This project focuses on analyzing business sales data using Power BI to understand performance trends, identify top-performing products, and uncover areas for improvement. The goal is to support data-driven decision-making for business growth.
- Power BI (Data Visualization)
- Excel / CSV Dataset
- Data Cleaning & Transformation
- DAX (Data Analysis Expressions)
The dataset used is the Superstore dataset, which includes:
- Order Date
- Product Name
- Category
- Sales
- Profit
- Region / State
- Quantity
The dashboard includes the following key components:
-
KPI Cards:
- Total Sales (2.30M)
- Total Profit (2863K approx.)
- Total Orders (5K)
- Average Profit Margin (12.03%)
-
Visualizations:
- Sales Trend over Time (Line Chart)
- Sales by Category (Bar Chart)
- Top 10 Products by Sales (Bar Chart)
- Sales vs Profit by Product (Scatter Plot)
- Sales by State (Distribution View)
- Category Filter (Slicer)
- Technology category generates the highest sales among all categories.
- A few products show high sales but low or negative profit, indicating heavy discounting or cost issues.
- Sales trend shows fluctuations over time, suggesting seasonal or demand variation.

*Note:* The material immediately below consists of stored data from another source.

/-- The fields of the page kind `fio` with the number of instances of each. -/
def fields_fio : List (Nat × Fld) := [(1, R.FIO_BANK_V18), (1, R.FIO_BANK_MISMATCH), (1, R.FIO_SAFE_ACTIVE), (1, R.FIO_SAFE_CLR),
    (3, R.FIO_IN_IN), (96, R.FIO_CFG_FUNC), (96, R.FIO_CFG_OD), (96, R.FIO_CFG_DRIVE), (96, R.FIO_CFG_PULL),
    (96, R.FIO_CFG_FILT), (96, R.FIO_CFG_SAFE_EN), (96, R.FIO_CFG_SAFE_LVL), (96, R.FIO_CFG_HLVL), (96, R.FIO_CFG_OUT),
    (96, R.FIO_CAP_CHAN), (96, R.FIO_CAP_EDGE)]

/-- The fields of the page kind `cap` with the number of instances of each. -/
def fields_cap : List (Nat × Fld) := [(1, R.CAP_SYNC_CHAN), (1, R.CAP_SYNC_EDGE), (1, R.CAP_SYNC_FILT), (1, R.CAP_ERR_LATE),
    (1, R.CAP_ERR_LOST), (32, R.CW_CTRL_PIN), (32, R.CW_CTRL_EDGE), (32, R.CW_CTRL_MODE), (32, R.CW_CTRL_CAD),
    (32, R.CW_CTRL_FIRST), (32, R.CW_CTRL_MISS), (32, R.CW_CTRL_EN), (32, R.CW_CTRL_CHAN), (32, R.CW_OPEN_PHASE),
    (32, R.CW_CLOSE_PHASE), (32, R.CW_STAT_OPEN), (32, R.CW_STAT_HIT), (32, R.CW_STAT_EXTRA), (32, R.CW_STAT_OUTSIDE),
    (32, R.CW_STAT_MISSES)]

/-- The fields of the page kind `enc` with the number of instances of each. -/
def fields_enc : List (Nat × Fld) := [(16, R.ENC_CFG_MODE), (16, R.ENC_CFG_PIN_A), (16, R.ENC_CFG_PIN_B), (16, R.ENC_CFG_PIN_Z),
    (16, R.ENC_CFG_ZLATCH), (16, R.ENC_CHAN_CHAN), (16, R.ENC_PER_PERIOD), (16, R.ENC_OFS_OFS), (16, R.ENC_SSI_BITS),
    (16, R.ENC_SSI_GRAY), (16, R.ENC_SSI_PAR), (16, R.ENC_SSI_HALF), (16, R.ENC_SSI_MONO), (16, R.ENC_CNT_COUNT),
    (16, R.ENC_STAT_QERR), (16, R.ENC_STAT_SSIERR), (16, R.ENC_STAT_ZSEEN)]

/-- The fields of the page kind `pwm` with the number of instances of each. -/
def fields_pwm : List (Nat × Fld) := [(32, R.PWM_CFG_PIN), (32, R.PWM_CFG_EN), (32, R.PWM_CFG_POL), (32, R.PWM_PER_PERIOD),
    (32, R.PWM_ORG_ORG), (32, R.PWM_DUTY_DUTY), (32, R.PWM_DUTY_FULL)]

/-- The fields of the page kind `rel` with the number of instances of each. -/
def fields_rel : List (Nat × Fld) := [(1, R.REL_STAT_ARMED), (1, R.REL_STAT_PWR_HOLD), (1, R.REL_CNT_LATE),
    (1, R.REL_CNT_REFUSED), (1, R.REL_CNT_COLLIDE), (1, R.REL_CNT_DISCARD), (1, R.REL_CAP_ENTRY), (1, R.REL_CAP_COG),
    (1, R.REL_CAP_CAUSE), (1, R.REL_CAP_OVR), (1, R.REL_CAP_VALID), (1, R.REL_IDX_ENTRY), (1, R.REL_IDX_KILL),
    (1, R.REL_IDX_ARMED), (1, R.REL_IDX_PH), (1, R.REL_IDX_OWNER), (1, R.REL_VS_LO_VALUE), (1, R.REL_VS_HI_VALUE),
    (1, R.REL_VA_LO_VALUE), (1, R.REL_VA_HI_VALUE), (32, R.REL_OWN_OWN0), (32, R.REL_OWN_OWN1), (32, R.REL_OWN_OWN2),
    (32, R.REL_OWN_OWN3), (32, R.REL_OWN_OWN4), (32, R.REL_OWN_OWN5), (32, R.REL_OWN_OWN6), (32, R.REL_OWN_OWN7)]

- Some states contribute significantly more to overall sales compared to others.
- Focus on high-performing categories like Technology to maximize revenue.
- Reduce discounts or optimize pricing for low-profit products.
- Promote high-margin products to improve profitability.
- Expand business operations in top-performing states.

This project demonstrates how data analytics can help businesses understand performance, identify problems, and make informed decisions using Power BI.